Although the Gothic style remained popular in Britain well into the Renaissance and Baroque periods, by the end of the 16th century, it had subsided completely in the wake of classicism. While domestic and palace architecture changed rapidly according to contemporary taste, few notable churches were constructed after the Reformation; instead, old gothic buildings were retained and adapted to Protestant use. In contexts where conservatism and traditionalism had great value (e.g., within the Church of England and at the Universities of Oxford and Cambridge) building additions and annexes were often designed to blend or harmonize rather than contrast with the archaic style of the older work. Christopher Wren's steeple of St Dunstan-in-the-East (London,1668–71) and Tom Tower at Christ Church, Oxford (1681–82), and Nicholas Hawksmoor's Codrington Library and Front Quad at All Souls College, Oxford (1751) are the most notable examples of "Gothic survival" in the Baroque period. (Note: Wren consciously set out to imitate Cardinal Wolsey's architectural style. Writing to Dean Fell in 1681, he noted; "I resolved it ought to be Gothic to agree with the Founder's work", adding that to do otherwise would lead to "an unhandsome medley". Pevsner suggests that he succeeded "to the extent that innocent visitors never notice the difference".)

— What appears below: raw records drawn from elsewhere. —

-- ==== Sys2Proof/Machine/LomumService.lean ====
section
/-! DEFINITION. Lomum ports in service (spec/04_lomum_links.md): what becomes of a wire classed lasting (R127, R598), the moves
to the reserve (R128), the outcomes when spares run out (R129), and the entry to ACTIVE. -/

namespace Sys2Proof.Machine

open Reg

namespace State

/-- The reserve's physical number (R112). -/
def reserveOf (d : Nat) : Nat := portModules d - 1

/-- Whether the reserve of a port can take a module: usable, not in use, and not being copied to (R128, R129). -/
def reserveFree (s : State) (d : Nat) : Bool :=
  s.modRole d (reserveOf d) = 2 && s.modLogical d (reserveOf d) = 0xF && !(SMap.read false s.link.reserveBad d) &&
  (SMap.read none s.link.move d).isNone

/-- The ledger's entry of a kind for a module, unless it is there already (R565). -/
def historyOnce (s : State) (kind page location what : Nat) : State :=
  if s.safety.history.any (fun e => e.kind = kind && e.page = page && e.location = location) then s
  else s.history kind page location what

/-- The reserve takes a module's logical number; the module it leaves is retired as a whole, in both directions, with its maps
as they stand (R128, R129). `LMH_MOD.ROLE` of a reserve in use still reads 2 (DESIGN CHOICE: the manual does not say whether it reads 2 or 0;
log entry 100). -/
def moveTo (s : State) (d p : Nat) : State :=
  let page := Pg.port d
  let r := reserveOf d
  let t := (s.set page Port.LMH_MOD_LOGICAL (s.modLogical d p) r).setModState d r 2
  let t := (t.set page Port.LMH_MOD_ROLE 3 p).setModState d p 0
  let t := (t.set page Port.STATUS_RESERVE_IN_USE 1).setLinkMod d p {}
  let t := { t with link := { t.link with
    move := SMap.write none t.link.move d none, background := SMap.write 0 t.link.background d 0 } }
  (t.history 3 page (s.modLogical d p) r).portEvent d 0x1004 3 p 0xFF (some Port.INT_RESERVE_USED) true

/-- The reserve fails while unused (R129). -/
def reserveLost (s : State) (d : Nat) : State :=
  let t := { s with link := { s.link with
    reserveBad := SMap.write false s.link.reserveBad d true, background := SMap.write 0 s.link.background d 0 } }
  ((t.setModState d (reserveOf d) 0).setInt (Pg.port d) Port.INT_MODULE_DOWN).portEvent d 0x1009 3 (reserveOf d) 0xFF none true

/-- A crossing module direction cannot be carried on its own wires: the reserve takes the module, or service is lost (R129).
`planned` starts the copy of R128, and a module that is being copied already goes on with its move; otherwise the module moves now. -/
def crossingFails (s : State) (d p dir : Nat) (planned : Bool) : State :=
  if planned && ((SMap.read none s.link.move d).any (fun m => m.1 = p)) then s
  else if s.reserveFree d then
    if planned then
      { s.setModState d p 4 with link := { s.link with move := SMap.write none s.link.move d (some (p, dir)) } }
    else s.moveTo d p
  else s.crossLost d p (s.modLogical d p) dir

/-- Whether any Skein module of a port is open. -/
def anySkeinOpen (s : State) (d : Nat) : Bool := (List.range (logicalModules d)).any (s.skeinOpen d)

/-- A Skein module goes DOWN, and its gateway closes (R129). -/
def skeinFails (s : State) (d p : Nat) : State :=
  (s.setModState d p 0).portEvent d 0x1007 3 p 0xFF (some Port.INT_MODULE_DOWN) true

/-- The flits of modules that are DOWN go to another, and a port with no open Skein module left is degraded, once (R129, R134). -/
def skeinLast (s : State) (d : Nat) (ps : List Nat) : State :=
  let t := forEach ps (fun p u => (u.moveFlits d (u.modLogical d p) 0).moveFlits d (u.modLogical d p) 1) s
  match ps.getLast? with
  | none => t
  | some p =>
    if t.anySkeinOpen d = true ∨ SMap.read false t.link.skeinLost d = true then t
    else
      (({ t with link := { t.link with skeinLost := SMap.write false t.link.skeinLost d true } }).set (Pg.port d)
        Port.STATUS_DEGRADED 1).portEvent d 0x1008 3 p 0xFF none true

/-- A Skein module in service goes DOWN. -/
def skeinDown (s : State) (d p : Nat) : State := (s.skeinFails d p).skeinLast d [p]

/-- A Skein module changes to half width (R129). -/
def skeinHalf (s : State) (d p : Nat) (dirs : Bool × Bool) : State :=
  let m := s.linkMod d p
  let t := (s.setModState d p 3).setLinkMod d p { m with half := (m.half.1 || dirs.1, m.half.2 || dirs.2) }
  let wires (dir : Nat) : Nat := popcount 68 (s.wireMask (Pg.port d) p dir)
  let t := if dirs.1 then t.historyOnce 4 (Pg.port d) (p * 256) (wires 0) else t
  let t := if dirs.2 then t.historyOnce 4 (Pg.port d) (p * 256 + 128) (wires 1) else t
  t.portEvent d 0x1006 3 p 0xFF (some Port.INT_HALF_WIDTH) true

/-- Whether a direction's stored map serves all 64 positions, and how many wires it may use. -/
def dirFull (s : State) (d p dir : Nat) : Bool := fullMap (s.wireMask (Pg.port d) p dir) (s.wireAssign (Pg.port d) p dir)
def usableWires (s : State) (d p dir : Nat) : Nat := popcount 68 (s.wireMask (Pg.port d) p dir)

/-- What a Skein module becomes with the maps it has: FULL, HALF or DOWN (R129). -/
def skeinWidth (s : State) (d p : Nat) : State :=
  if s.dirFull d p 0 && s.dirFull d p 1 then s.setModState d p 2
  else if 32 ≤ s.usableWires d p 0 ∧ 32 ≤ s.usableWires d p 1 then
    if s.modState d p = 3 then s else s.skeinHalf d p (!(s.dirFull d p 0), !(s.dirFull d p 1))
  else s.skeinFails d p

/-- What it becomes in service. -/
def skeinOutcome (s : State) (d p : Nat) : State :=
  let t := s.skeinWidth d p
  if t.modState d p = 0 then t.skeinLast d [p] else t

/-- What a module becomes as the port enters ACTIVE. -/
def moduleOutcome (s : State) (d p : Nat) : State :=
  if s.modRole d p = 0 then
    if s.dirFull d p 0 = false then s.crossingFails d p 0 false
    else if s.dirFull d p 1 = false then s.crossingFails d p 1 false
    else s.setModState d p 2
  else if s.modRole d p = 1 then s.skeinWidth d p
  else s

/-- What the reserve becomes as the port enters ACTIVE: in use it serves, or its module's service is lost; unused and usable it begins its
training in the background with WIRE_TEST (R128, R129, R138). -/
def reserveOutcome (s : State) (d : Nat) : State :=
  let r := reserveOf d
  let full := s.dirFull d r 0 && s.dirFull d r 1
  if s.modRole d r = 3 then s
  else if s.modLogical d r ≠ 0xF then
    let t := s.set (Pg.port d) Port.STATUS_RESERVE_IN_USE 1
    if full then t.setModState d r 2 else t.crossingFails d r (if s.dirFull d r 0 then 1 else 0) false
  else if SMap.read false s.link.reserveBad d then s.setModState d r 0
  else if full then
    { s.setModState d r 1 with link := { s.link with background := SMap.write 0 s.link.background d 1 } }
  else s.reserveLost d

/-- FRAME_LOCK ends. Of a port: it is ACTIVE, each module is what its maps make of it, the reserve first, and the Skein modules resume with the
oldest unacknowledged flits (R119, R129, R133, R138). Of an unused reserve in the background: it carries IDLE frames (R128). -/
def frameLocked (s : State) (d : Nat) : State :=
  if s.portState d = 5 then
    let t := ((s.set (Pg.port d) Port.STATUS_STATE 6).setInt (Pg.port d) Port.INT_ACTIVE).reserveOutcome d
    let ps := (t.liveModules d).filter (fun p => p ≠ reserveOf d)
    let t := forEach ps (fun p u => u.moduleOutcome d p) t
    let sk := ps.filter (fun p => t.modRole d p = 1)
    let t := forEach sk (fun p u => (u.linkResume d (u.modLogical d p) 0).linkResume d (u.modLogical d p) 1) t
    t.skeinLast d (sk.filter (fun p => t.modState d p = 0))
  else if s.portActive d = true ∧ SMap.read 0 s.link.background d = 2 then
    { s.setModState d (reserveOf d) 2 with link := { s.link with background := SMap.write 0 s.link.background d 0 } }
  else s

/-- WIRE_TEST of the unused reserve ends in the background: it goes on to FRAME_LOCK, or fails where a wire that its map uses is not good
(R128, R129; DEDUCED: no MAP_AGREE follows; log entry 100). -/
def reserveTested (s : State) (d : Nat) (bad : List (Nat × Nat × Nat)) : State :=
  let r := reserveOf d
  if s.portActive d = true ∧ SMap.read 0 s.link.background d = 1 then
    let used := fun (b : Nat × Nat × Nat) => b.1 = r &&
      (frameWires false (s.wireMask (Pg.port d) r b.2.1) (s.wireAssign (Pg.port d) r b.2.1)).elem (some b.2.2)
    if bad.any used then s.reserveLost d
    else { s with link := { s.link with background := SMap.write 0 s.link.background d 2 } }
  else s

/-- Start the swap of a position onto a free spare (R127). -/
def startSwap (s : State) (d p dir pos old spare : Nat) : State :=
  let m := s.linkMod d p
  s.setLinkMod d p { m with swap := some { dir := dir, pos := pos, old := old, spare := spare } }

/-- A position has lost its wire and no spare is free (R129). -/
def spareless (s : State) (d p dir w : Nat) : State :=
  if p = reserveOf d ∧ s.modLogical d p = 0xF then s.reserveLost d
  else if s.modRole d p = 1 then
    (s.retireWire d p dir w).skeinOutcome d p
  else s.crossingFails d p dir true

/-- A wire is classed lasting (R127, R129, R140, R598): a free spare is retired; the wire that serves a position is swapped, or
waits for the running swap; without a free spare R129 applies. A wire already retired changes nothing. -/
def lastingWire (s : State) (d p dir w : Nat) : State :=
  let page := Pg.port d
  let mask := s.wireMask page p dir
  let assign := s.wireAssign page p dir
  let m := s.linkMod d p
  let pos := if w < 64 then w else spareOf assign (w - 64)
  if bit mask w = false then s
  else if m.swap.isSome then s.setLinkMod d p { m with waiting := m.waiting ++ [(dir, w)] }
  else if 64 ≤ w ∧ 64 ≤ pos then s.retireWire d p dir w
  else if w < 64 ∧ served assign w = true then s.retireWire d p dir w
  else if s.modState d p = 3 then (s.retireWire d p dir w).skeinOutcome d p
  else
    match freeSpare mask assign with
    | some k => s.startSwap d p dir pos w k
    | none => s.spareless d p dir w

/-- The running swap's frame, with `CODE` SWAP_NEXT: both sides read the position from the spare, and the old wire is retired; the wires that
waited are handled next, in order, until one of them starts a swap of its own (R127, R140). -/
def swapDone (s : State) (d p : Nat) : State :=
  let m := s.linkMod d p
  match m.swap with
  | none => s
  | some w =>
    let page := Pg.port d
    let t := (s.markLast d (s.modLogical d p) w.dir 1).setLinkMod d p { m with swap := none, waiting := [] }
    let t := t.storeMap d p w.dir (t.wireMask page p w.dir) (setSpare (t.wireAssign page p w.dir) w.spare w.pos)
    let t := t.retireWire d p w.dir w.old
    let t := t.history 1 page (p * 256 + w.dir * 128 + w.pos) (64 + w.spare)
    let t := t.portEvent d 0x1003 3 p (64 + w.spare) (some Port.INT_SPARE_USED) false
    forEach m.waiting (fun x u => u.lastingWire d p x.1 x.2) t

/-- The planned move's frame, with `CODE` MOVE_NEXT: the reserve takes the module (R128). -/
def moveDone (s : State) (d : Nat) : State :=
  match SMap.read none s.link.move d with
  | some (p, _) => ((s.markLast d (s.modLogical d p) 0 3).markLast d (s.modLogical d p) 1 3).moveTo d p
  | none => s

/-- A planned move whose copy is discarded: its module has no reserve to go to, or tries again (R128, R129, R140). -/
def moveDiscarded (s : State) (d : Nat) : State :=
  { s with link := { s.link with move := SMap.write none s.link.move d none } }

/-- A forwarded-clock failure or a multi-wire loss on a crossing module direction in service: the frames that cross the module in the window of
the move are lost. A sudden move wins over a copying planned move, whose module then has no reserve left (R128, R140). -/
def suddenFailure (s : State) (d p dir : Nat) : State :=
  if s.portActive d = false ∨ s.modRole d p = 3 ∨ s.modRole d p = 1 then s
  else if p = reserveOf d ∧ s.modLogical d p = 0xF then s
  else
    let old := SMap.read none s.link.move d
    let m := s.modLogical d p
    let t := (((s.loseWindow d m 0).loseWindow d m 1).moveDiscarded d).crossingFails d p dir false
    match old with
    | some (q, qdir) => if q = p then t else t.crossLost d q (t.modLogical d q) qdir
    | none => t

/-- The unused reserve fails; a module being copied to it loses its service (R129). -/
def reserveFails (s : State) (d : Nat) : State :=
  let r := reserveOf d
  if s.portActive d = true ∧ s.modRole d r = 2 ∧ s.modLogical d r = 0xF ∧ SMap.read false s.link.reserveBad d = false then
    let t := (s.moveDiscarded d).reserveLost d
    match SMap.read none s.link.move d with
    | some (q, qdir) => t.crossLost d q (t.modLogical d q) qdir
    | none => t
  else s

/-- A Skein module that has failed one `LSEQ` twice retrains alone (R133). -/
def moduleRetrain (s : State) (d m : Nat) : State :=
  match s.physOf d m with
  | some p =>
    if (s.modState d p = 2 ∨ s.modState d p = 3) ∧ s.modRole d p = 1 ∧
        ((s.linkDir d m 0).failedTwice = true ∨ (s.linkDir d m 1).failedTwice = true) then s.setModState d p 1
    else s
  | none => s

/-- The retrain of one Skein module ends: the maps are agreed anew, and the transmitters resend from the oldest unacknowledged flit (R133).
With maps that both sides confirmed in TRAIN_DONE the module is FULL, HALF or DOWN, and no more than half width where the frames did not
lock (R129). Without them it goes DOWN, since a link never carries traffic on an unconfirmed map (DEDUCED from R123; log entry 100). -/
def moduleRetrained (s : State) (d m : Nat) (die0 hub0 die1 hub1 : Nat) (done0 done1 : WireMap) (locked : Bool) : State :=
  match s.physOf d m with
  | some p =>
    if s.portActive d = true ∧ s.modRole d p = 1 ∧ s.modState d p = 1 then
      let t := (s.agreeMap d p 0 die0 hub0).agreeMap d p 1 die1 hub1
      let agreed := done0 = t.mapOf d p 0 ∧ done1 = t.mapOf d p 1
      let t := if agreed then
          (t.putMap (Pg.dieSide d) p 0 done0.mask.toNat done0.assign.toNat).putMap (Pg.dieSide d) p 1 done1.mask.toNat done1.assign.toNat
        else t
      let t := (t.linkResume d m 0).linkResume d m 1
      if agreed ∧ locked = true then t.skeinOutcome d p
      else if agreed ∧ 32 ≤ t.usableWires d p 0 ∧ 32 ≤ t.usableWires d p 1 then t.skeinHalf d p (true, true)
      else t.skeinDown d p
    else s
  | none => s

/-- A sideband message and the copy requested once again have both failed their CRC: the attempt fails, or while ACTIVE the fault is recorded
(R124, R129). `SB_FAULT` then stays 1 until a reset of the device (DESIGN CHOICE: the manual does not say when it clears; log entry 100). -/
def sidebandFails (s : State) (d : Nat) (first second : List Byte) : State :=
  if s.portState d = 0 ∨ sidebandGood first = true ∨ sidebandGood second = true then s
  else if s.portActive d then (s.set (Pg.port d) Port.STATUS_SB_FAULT 1).portEvent d 0x1002 3 0 0xFF none true
  else s.attemptFail d

/-- A suspect wire's retry ends (R126, R598). -/
def wireRetried (s : State) (d p dir w : Nat) (clean : Bool) : State :=
  let m := s.linkMod d p
  if m.suspects.elem (dir, w) then
    let t := s.setLinkMod d p { m with suspects := m.suspects.filter (fun x => x ≠ (dir, w)) }
    if clean then t.count (Pg.port d) Port.LMH_ERRS_TRANSIENT 1 p else t.lastingWire d p dir w
  else s

/-- The audit lap of a lasting crossing failure ends (R157): each wire it classes lasting is handled; none at all is recorded
at the side that classified the failure. -/
def auditLapDone (s : State) (d m dir : Nat) (bad : List Nat) : State :=
  let k := spanDirKey d m dir
  match SMap.read none s.span.laps k, s.physOf d m with
  | some hub, some p =>
    let t := { s with span := { s.span with laps := SMap.write none s.span.laps k none } }
    match bad with
    | [] =>
      if hub then t.event 0x1102 3 (Pg.port d) (2 ^ 31 + 2 ^ 30 + 2 ^ 24 * d + 2 ^ 20 * m)
      else t.event 0x1102 3 (Pg.xport d) (t.lastFail d)
    | _ => forEach bad (fun w u => u.lastingWire d p dir w) t
  | _, _ => s

end State
end Sys2Proof.Machine
end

As the last and most recent phase of the Gothic period, the Tudor style had the most secular survivals in 17th and 18th-century England; many older buildings were rebuilt, added to, or redecorated with ornament in the Tudor period. As such, the Tudor style had perhaps an over-sized influence on the image formed by the Georgians of their medieval past. Before the various phases of medieval architecture had been well identified and studied, and designers such as A.W.N. Pugin and George Gilbert Scott had advocated for the use of the Decorated gothic rather than the perpendicular, Tudor elements figured heavily in the early examples of the Gothic Revival. Horace Walpole's Strawberry Hill House at Twickenham (1749–76; designed in collaboration with Richard Bentley, John Chute, and James Essex) features elements derived from late gothic precedents.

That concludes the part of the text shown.